The Italians had to wait a year for his knee to heal, but one Maradona-esque goal in the Rome derby won the fans over.
And he was still doing pranks: a snake in Roberto di Matteo’s jacket pocket being one. “You’ve never seen anyone jump so high,” Gazza recalled.
But it was at Rangers, who brought him home from Italy, where he felt the most loved, although he almost didn’t go.
Fans enjoying a rip-roarious evening with Gazza in Kuala Lumpur on Monday. (Melbourne Capital Group pic)
“When I was told Rangers wanted me, I said ‘nah, I’m not going there’ – thinking it was Queen’s Park Rangers. When I found it was the real Rangers, I jumped at it.”
And the feeling was reciprocated by the Malaysian branch of the Rangers Supporters Club on Monday.
He played some of his best football for the Glasgow club, perhaps most memorably scoring a hat-trick against Aberdeen to clinch the ninth Scottish League title in a row and equal Celtic’s record.
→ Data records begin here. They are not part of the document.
def chkBodies (m : Image) : Bad :=
  (firstBad ((mandatory.map fun i => (!hasSec m i, i, 0))
    ++ (secs m).map fun x => (decide (bodyLen m x ≠ x.len), x.id, x.off))).or
    ((secs m).findSome? (chkReserved m))

/-! ### Code 0x09: membership and profiles (R419, R420) -/

/-- The spare chip select field names none, or one beyond the geometry. -/
def spareOk (p : Profile) (c : Nat) : Bool :=
  match p.spareCs c with
  | none => true
  | some v => decide (v ≤ 3 ∧ 2 ^ p.csLog ≤ v)

/-- The values form a supported geometry (R420). -/
def Profile.ok (p : Profile) : Bool :=
  decide (p.channels ≠ 0) && decide (p.width = 4 ∨ p.width = 8) && decide (p.density ≤ 3) && decide (p.csLog ≤ 2)
    && decide (p.lrLog ≤ 4) && (p.is3ds == decide (0 < p.lrLog)) && decide (p.dimms = 1 ∨ p.dimms = 2)
    && spareOk p 0 && spareOk p 1

def chkMembers (m : Image) (own : Nat) : Bad :=
  let o := secOff m sProfiles
  let badIdx (i : Nat) : Bool := decide (profCount m ≤ profIndex m i)
  firstBad ([(!isMember m own, sDomain, secOff m sDomain + own / 8),
      (decide (profCount m = 0 ∨ 16 < profCount m), sProfiles, o), (badIdx own, sProfiles, o + 4 + own)]
    ++ ((members m).map fun i => (badIdx i, sProfiles, o + 4 + i))
    ++ (members m).map fun i => (!(profileOf m i).ok, sProfiles, profOff m (profIndex m i)))

/-! ### Code 0x0A: windows (R172, R421) -/

/-- Fields and ways of an entry. LIMIT is a line index, of 50 bits (R171). -/
def mapEntOk (m : Image) (o : Nat) (e : MapEnt) : Bool :=
  decide (ib m (o + 0x19) ≤ 1) && decide (e.k ≤ (if e.x3 then 8 else 10)) && decide (e.g ≤ 24) && decide (1 ≤ e.stride)
    && decide (e.base % 2 ^ e.g = 0) && decide (e.base < e.limit ∧ e.limit < 2 ^ 50) && decide ((e.limit - e.base) % (e.ways * 2 ^ e.g) = 0)
    && (List.range e.ways).all fun w => decide (e.ctl w ≤ 1023) && isMember m (e.ctl w)

/-- Two ranges share an element. -/
def meets (a b c d : Nat) : Bool := decide (a < d ∧ c < b)

/-- The end of an entry's local slice. -/
def MapEnt.lend (e : MapEnt) : Nat := e.lbase + (e.limit - e.base) / e.ways

/-- The windows of a controller with their entry numbers. -/
def winEnts (m : Image) (own : Nat) : List (Nat × MapEnt × Nat) :=
  (mapEnts m).zipIdx.filterMap fun x => (x.1.wayOf m own).map fun w => (x.2, x.1, w)

/-- A window clashes with an earlier one of the same controller. -/
def clash (l : List (Nat × MapEnt × Nat)) (x : Nat × MapEnt × Nat) : Bool :=
  l.any fun y => decide (y.1 < x.1)
    && (meets x.2.1.base x.2.1.limit y.2.1.base y.2.1.limit || meets x.2.1.lbase x.2.1.lend y.2.1.lbase y.2.1.lend)

/-- The first bad window of a controller. -/
def chkWindowsOf (m : Image) (c : Nat) : Bad :=
  let l := winEnts m c
  let msg := domMsgBase m / 64
  firstBad (l.zipIdx.map fun x =>
    (decide (16 ≤ x.2) || decide ((profileOf m c).dcap < x.1.2.1.lend) || clash l x.1
        || meets x.1.2.1.base x.1.2.1.limit msg (msg + 1024), sMap, mapOff m x.1.1))

/-- The window count and every window (R421). (DEDUCED, log 44) -/
def chkMap (m : Image) : Bad :=
  (firstBad ((decide (255 < mapCount m), sMap, secOff m sMap)
    :: (List.range (mapCount m)).map fun e => (!mapEntOk m (mapOff m e) (mapAt m e), sMap, mapOff m e))).or
    ((members m).findSome? (chkWindowsOf m))

/-! ### Code 0x0B: pairs (R379, R380) -/

/-- MAP_GEOM of a profile (06). -/
def geomWord (p : Profile) : Word :=
  pack [(p.channels, 22), (b2n (decide (p.width = 8)), 21), (p.lrLog, 18), (p.csLog, 16), (p.rows / 64, 0)]

/-- The mirrored windows of a controller: window number, entry, way. -/
def mirWins (m : Image) (c : Nat) : List (Nat × Nat × Nat) :=
  (winEnts m c).zipIdx.filterMap fun x => if x.1.2.1.mirror then some (x.2, x.1.1, x.1.2.2) else none

/-- The two controllers of a pair agree. -/
def pairOk (m : Image) (a b : Nat) : Bool :=
  decide (a ≠ b) && isMember m a && isMember m b && decide (geomWord (profileOf m a) = geomWord (profileOf m b))
    && decide ((profileOf m a).hash = (profileOf m b).hash) && decide (mirWins m a = mirWins m b)

def chkMirror (m : Image) : Bad :=
  let ids := (pairs m).flatMap fun p => [p.1, p.2.1]
  let o := secOff m sMirror
  firstBad (((pairs m).zipIdx.map fun x =>
      (!pairOk m x.1.1 x.1.2.1 || decide (2 ≤ ids.count x.1.1) || decide (2 ≤ ids.count x.1.2.1), sMirror, o + 4 + 4 * x.2))
    ++ (mapEnts m).zipIdx.map fun x =>
      (x.1.mirror && (List.range x.1.ways).any fun w => (pairOf m (x.1.ctl w)).isNone, sMap, mapOff m x.2))

/-! ### Code 0x0C: gears (R203, R205, R4) -/

/-- The ranges of R203, in the order of the parameters. -/
def timRanges : List (Nat × Nat) :=
  [(22, 126), (20, 124), (8, 9), (8, 255), (8, 255), (16, 511), (24, 511), (8, 63), (8, 127), (32, 255)]
  ++ [(8, 15), (8, 127), (16, 255), (4, 63), (8, 127), (8, 127), (24, 511), (2, 7), (0, 15), (0, 15)]
  ++ [(0, 15), (0, 15), (0, 15), (8, 15), (4, 31), (16, 255), (120, 8191), (80, 8191), (60, 4095), (8, 511)]
  ++ [(8, 1023), (120, 8191), (60, 4095), (120, 8191), (60, 8191), (2000, 65535), (8, 63), (8, 127), (8, 127)]
  ++ [(8, 127), (1000, 16383), (8, 511), (8, 127), (128, 16383), (128, 16383), (4, 63), (4, 63)]

/-- The conditions of R205 but the bin minima. -/
def timOk (t : List Nat) : Bool :=
  let p (i : Nat) : Nat := t.getD i 0
  ((t.zip timRanges).all fun x => decide (x.2.1 ≤ x.1 ∧ x.1 ≤ x.2.2)) && decide (p pCl % 2 = 0)
    && decide (p pCwl + 2 = p pCl) && decide (p pRas + p pRp ≤ p pRc) && decide (p pRcd ≤ p pRas)
    && decide (p pRrdS ≤ p pRrdL) && decide (p pCcdS ≤ p pCcdL) && decide (p pXs ≤ p pXsDll)

/-- The minima of the speed bin for a die density (R205). -/
def binOk (rate density : Nat) (t : List Nat) : Bool :=
  !Config.stdBin rate || t.zipIdx.all fun x => decide (Config.binMinimum density rate x.2 ≤ x.1)

/-- Two DIMMs per channel bear at most 8,000 MT/s (R4). -/
def gearOk (m : Image) (rate : Nat) (t : List Nat) : Bool :=
  decide (8 ≤ rate ∧ rate ≤ 26) && timOk t && (members m).all fun i =>
    let p := profileOf m i
    binOk rate p.density t && (decide (p.dimms ≠ 2) || decide (400 * rate ≤ 8000))

def chkGears (m : Image) : Bad :=
  let bad (x : Nat × Nat) : Bool :=
    match gearRec m x.1 with
    | none => true
    | some (rate, t) => decide (ib m (gearOff m x.2) ≠ x.1) || !gearOk m rate t
  firstBad (((gearList m).zipIdx.map fun x => (bad x, sGears, gearOff m x.2))
    ++ [(!(gearList m).contains (bootGear m), sGears, secOff m sGears + 1)])

/-! ### Code 0x0D: training programs (R319, R425) -/

/-- A list of numbers rises strictly. -/
def rising : List Nat → Bool
  | a :: b :: r => decide (a < b) && rising (b :: r)
  | _ => true

/-- The steps of a program. -/
def stepsOk (l : List Nat) : Bool :=
  decide (1 ≤ l.length ∧ l.length ≤ 16) && rising l && l.all (fun k => decide (1 ≤ k ∧ k ≤ 9))
    && ([1, 3, 4, 5, 6, 8, 9] : List Nat).all l.contains

def chkTraining (m : Image) : Bad :=
  firstBad (((programs m).map fun p => (!stepsOk p.2.1, sTraining, p.2.2))
    ++ [(decide ((programs m).map Prod.fst ≠ gearList m), sTraining, secOff m sTraining + 1)])

/-! ### Code 0x0E: loads (R426, R123, R242, R360, R497, R534) -/

/-- RW and PP registers whose chapters say that the image sets them (04, 07, 08, 10, 11, 14, 15, 16). -/
def imageRw (o : Nat) : Bool :=
  ([0x2000, 0x3018, 0x8140, 0x8204, 0x10004, 0x14004, 0x1400C, 0x20000] : List Nat).contains o
    || (decide (0xC000 ≤ o ∧ o < 0xD000) && decide (o % 0x400 ≤ 4)) || decide (0x30100 ≤ o ∧ o < 0x30200)

/-- A record of a LOADS section may target the register (R426). -/
def loadTarget (sec off : Nat) : Bool :=
  decide (off % 4 = 0) &&
  match rowOf off with
  | none => false
  | some r =>
    match r.kind with
    | .cfg => decide (sec = sLoadsRestart)
    | .live => decide (sec = sLoadsLive)
    | .rw | .pp | .wd => decide (sec = sLoadsLive) && imageRw off
    | _ => false

/-- A stated range: first register, registers, stride, field, lowest and highest value. -/
structure Range where
  base : Nat
  n : Nat
  stride : Nat
  hi : Nat
  lo : Nat
  mn : Nat
  mx : Nat
  deriving DecidableEq, Repr

/-- The ranges that the chapters state narrower than the field. -/
def ranges : List Range :=
  [ ⟨0x8000, 5, 0x40, 25, 16, 0, 512⟩, ⟨0x8000, 5, 0x40, 10, 0, 0, 1024⟩, ⟨0x8140, 1, 4, 6, 0, 0, 64⟩,
    ⟨0xC000, 4, 0x400, 31, 24, 1, 64⟩, ⟨0xC000, 4, 0x400, 23, 16, 2, 128⟩, ⟨0xC004, 4, 0x400, 31, 16, 1, 65535⟩,
    ⟨0xC004, 4, 0x400, 7, 0, 1, 255⟩, ⟨0xC008, 4, 0x400, 25, 16, 128, 640⟩, ⟨0xC008, 4, 0x400, 15, 0, 1, 65535⟩ ]
  ++ [ ⟨0x3000, 1, 4, 23, 16, 1, 255⟩, ⟨0x3000, 1, 4, 15, 0, 1, 65535⟩, ⟨0x3004, 1, 4, 31, 16, 1, 65535⟩,
    ⟨0x300C, 1, 4, 23, 16, 0, 100⟩, ⟨0x300C, 1, 4, 15, 8, 0, 100⟩, ⟨0x300C, 1, 4, 7, 0, 1, 255⟩,
    ⟨0x3010, 1, 4, 15, 12, 1, 15⟩, ⟨0x3010, 1, 4, 7, 0, 1, 255⟩, ⟨0x3014, 1, 4, 10, 0, 256, 1024⟩,
    ⟨0x3020, 1, 4, 12, 0, 500, 2880⟩, ⟨0x6004, 1, 4, 31, 16, 1, 65535⟩, ⟨0x6004, 1, 4, 15, 0, 1, 65535⟩ ]
  ++ [ ⟨0x10000, 1, 4, 31, 30, 0, 2⟩, ⟨0x10000, 1, 4, 21, 20, 1, 2⟩, ⟨0x10000, 1, 4, 7, 4, 1, 15⟩,
    ⟨0x10004, 1, 4, 31, 16, 512, 65535⟩, ⟨0x14000, 1, 4, 31, 28, 1, 15⟩, ⟨0x14004, 1, 4, 31, 24, 1, 255⟩,
    ⟨0x14004, 1, 4, 23, 16, 1, 255⟩, ⟨0x14004, 1, 4, 15, 8, 1, 255⟩, ⟨0x20004, 1, 4, 31, 24, 1, 255⟩,
    ⟨0x20004, 1, 4, 23, 16, 1, 255⟩, ⟨0x20004, 1, 4, 9, 0, 64, 1023⟩, ⟨0x20008, 1, 4, 31, 24, 1, 255⟩,
    ⟨0x20008, 1, 4, 23, 16, 1, 255⟩, ⟨0x20008, 1, 4, 15, 8, 1, 255⟩, ⟨0x20008, 1, 4, 7, 0, 1, 255⟩,
    ⟨0x20014, 1, 4, 31, 22, 64, 512⟩, ⟨0x20014, 1, 4, 21, 16, 1, 63⟩, ⟨0x20014, 1, 4, 10, 0, 10, 2047⟩,
    ⟨0x30100, 8, 0x20, 29, 28, 0, 2⟩, ⟨0x30100, 8, 0x20, 6, 0, 0, 64⟩ ]

/-- The range speaks of the register. -/
def Range.hits (r : Range) (off : Nat) : Bool :=
  decide (r.base ≤ off) && decide ((off - r.base) % r.stride = 0) && decide ((off - r.base) / r.stride < r.n)

/-- Ranges that compare two fields of a register: exit and entry level of panic, the watermarks, the
limits of R228, and the promotion level of R260. -/
def rangePair (off : Nat) (v : Word) : Bool :=
  if off = 0x8140 then decide (fld v 6 0 = 0 ∨ fld v 22 16 < fld v 6 0)
  else if 0xC000 ≤ off ∧ off < 0xD000 ∧ off % 0x400 = 0 then decide (fld v 15 8 < fld v 23 16)
  else if off = 0x10000 then
    let lim := if fld v 31 30 = 0 then 4 else 8
    decide (1 ≤ fld v 29 26 ∧ fld v 29 26 ≤ lim ∧ fld v 25 22 ≤ lim)
  else if off = 0x10004 then decide (1 ≤ fld v 15 0 ∧ fld v 15 0 ≤ fld v 31 16 / 2)
  else true

/-- The value lies in the register's stated range; MIR_CFG takes only MIR_LONE_START from a load, the
rest of it from the MIRROR section. -/
def valueOk (off : Nat) (v : Word) : Bool :=
  let mask := if off = 0x6000 then 0x20000000 else ((rowOf off).map RegRow.mask).getD 0
  decide (v &&& ~~~mask = 0) && rangePair off v
    && ranges.all fun r => !r.hits off || decide (r.mn ≤ fld v r.hi r.lo ∧ fld v r.hi r.lo ≤ r.mx)

/-- The value that a register has under a profile after both LOADS sections. -/
def loadVal (m : Image) (p off : Nat) : Word :=
  ((loadsOf m sLoadsRestart ++ loadsOf m sLoadsLive).filter fun r => decide (r.2.1 = off ∧ (r.1 = 0xFF ∨ r.1 = p))).foldl
    (fun _ r => r.2.2.1) (regReset off)

/-- d of R534 at a gear, for a controller with or without a mirrored window. (DEDUCED, log 44) -/
def singleWrite (t : List Nat) (mir : Bool) : Nat :=
  let p (i : Nat) : Nat := t.getD i 0
  max (max (8 * (2 + b2n mir)) (p pRc)) ((p pFaw + 3) / 4)
    + (p pRcd + p pCl + 8 + p pRtwX + p pWbl + p pWr + p pRp)

/-- The bracket of R497 in ck. -/
def boundCk (t : List Nat) (cs : Nat) : Nat :=
  let p (i : Nat) : Nat := t.getD i 0
  p pXp + p pCl + 8 + max (max (p pRfc1) (p pRfc2)) (max (p pRfmAb) (p pDrfmAb)) + 2 * cs + p pCksre

/-- The conditions on a gear that the loads of a profile bring (R360, R497, R534). -/
def gearLoadsOk (m : Image) (p : Nat) (mir : Bool) (rate : Nat) (t : List Nat) : Bool :=
  let r := 400 * rate
  let ref := loadVal m p 0x10000
  let period := if fld ref 31 30 = 0 then t.getD pRefi 0 / 2 else t.getD pRefi 0 / 2 / 2
  let drain := fld (loadVal m p 0x3020) 12 0
  let d := singleWrite t mir
  (!bitOf (loadVal m p 0x14000) 4 || decide (fld (loadVal m p 0x1401C) 15 0 * r < 2 * ((fld ref 29 26 - 1) * period)))
    && decide (boundCk t (2 ^ (profileAt m p).csLog) * 2000 + drain * r ≤ 2880 * r)
    && decide (d ≤ drain * r / 2000) && decide (d ≤ 1200 * r / 2000)

/-- The conditions of R123, R242, R360, R497 and R534 on a profile. -/
def profLoadsOk (m : Image) (p : Nat) (mir : Bool) : Bool :=
  let c := loadVal m p 0x8100
  decide (fld c 25 16 + fld c 10 0 ≤ 64)
    && (!bitOf (loadVal m p 0x10000) 19 || ([1, 2, 4] : List Nat).contains (fld (loadVal m p 0x10038) 3 0))
    && (gearList m).all fun g => (gearRec m g).any fun x => gearLoadsOk m p mir x.1 x.2

/-- The controller serves a mirrored window. -/
def servesMirror (m : Image) (c : Nat) : Bool := (winEnts m c).any fun x => x.2.1.mirror

/-- The record counts and the records of both LOADS sections (R426). (DEDUCED, log 44) -/
def chkLoads (m : Image) : Bad :=
  let recs (id : Nat) : List (Bool × Nat × Nat) :=
    (hasSec m id && decide (4096 < i32 m (secOff m id)), id, secOff m id) ::
    (loadsOf m id).map fun r => (!loadTarget id r.2.1 || !valueOk r.2.1 r.2.2.1, id, r.2.2.2)
  firstBad (recs sLoadsRestart ++ recs sLoadsLive
    ++ (members m).map fun i => (!profLoadsOk m (profIndex m i) (servesMirror m i), sLoadsRestart, secOff m sLoadsRestart))

/-! ### Codes 0x0F to 0x11: partitions, policy, local sections (R424, R427, R428) -/

def chkParts (m : Image) : Bad :=
  let l := partEnts m
  firstBad ((decide (4096 < l.length), sPartitions, secOff m sPartitions) :: (l.map fun e => (decide (4096 ≤ e.1) || decide (partCode e.1 e.2.1 ≠ 0)
      || decide (2 ≤ l.countP fun f => decide (f.1 = e.1)), sPartitions, e.2.2))
    ++ [(!sharesOk (l.map fun e => e.2.1), sPartitions, secOff m sPartitions)])

/-- POLICY and DOMAIN values. The message window base is a system address, of 56 bits (R419). -/
def chkPolicy (m : Image) : Bad :=
  let d := secOff m sDomain
  firstBad (((List.range 3).map fun i => (decide (1 < polByte m i), sPolicy, secOff m sPolicy + i))
    ++ [(decide (domMsgBase m % 2 ^ 16 ≠ 0 ∨ 2 ^ 56 ≤ domMsgBase m), sDomain, d + 0x80),
        (decide (domPeriod m < 100 ∨ 60000 < domPeriod m), sDomain, d + 0x88),
        (decide (domHop m < 1 ∨ 1000 < domHop m), sDomain, d + 0x8A)])

/-- An entry of the repair list is well formed: fields that its kind does not use are 0 (R363). -/
def repairOk (w0 w1 : Word) : Bool :=
  let kind := fld w0 30 29
  bitOf w0 31 && decide (kind ≠ 3) && decide (fld w0 8 0 = 0) && decide (fld w1 23 18 = 0)
    && (decide (kind = 2) || decide (fld w0 10 9 = 0)) && (decide (kind = 0) || decide (fld w1 17 0 = 0 ∧ fld w0 15 11 = 0 ∧ fld w0 28 28 = 0))
    && (decide (kind ≠ 2) || decide (fld w0 26 26 = 0 ∧ fld w0 23 16 = 0))

/-- The repair entries of this controller: their number, then each of them. -/
def chkRepair (m : Image) (own : Nat) : Bad :=
  let o := secOff m sRepair
  let l := repairsAt m own
  firstBad ((decide (256 < l.length), sRepair, o) :: l.map fun e => (!repairOk e.1.1 e.1.2, sRepair, e.2))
He feared he’d make a different sort of history though as one joke played on him took a sinister turn.
It seemed harmless enough when a teammate at Rangers egged him on to imitate a flute player in front of the crowd.
He said: “I thought it was just a bit of fun. But all hell broke loose and I thought the IRA were gonna kill me.”
Unbeknown to the Englishman, it was a provocative act in sectarian Glasgow and, at the height of the troubles in Northern Ireland, there were fears that Gazza would be a target of the Irish Republican Army (IRA).
It all seemed a long way from the innocent days when he’d “borrowed” an ostrich from London Zoo and took it to training. He unleashed the creature and mayhem inevitably ensued.
He had to stay till darkness fell before he got hold of it. He asked: “Have you ever tried to catch an ostrich?”
After the laughter died, there was a poignant departure.
He walked out briskly with nary a glance at the big screens showing the World Cup – a thriller between Ghana and South Korea.
You felt that he is still walking something of a tightrope – putting the past behind him except for release among friends on such occasions.
He’s been given yet another chance to be on the straight and narrow and nothing is going to make him deviate.
Watching football in a pub might just be a temptation too far.
Well done, Gazza and thanks for the memories.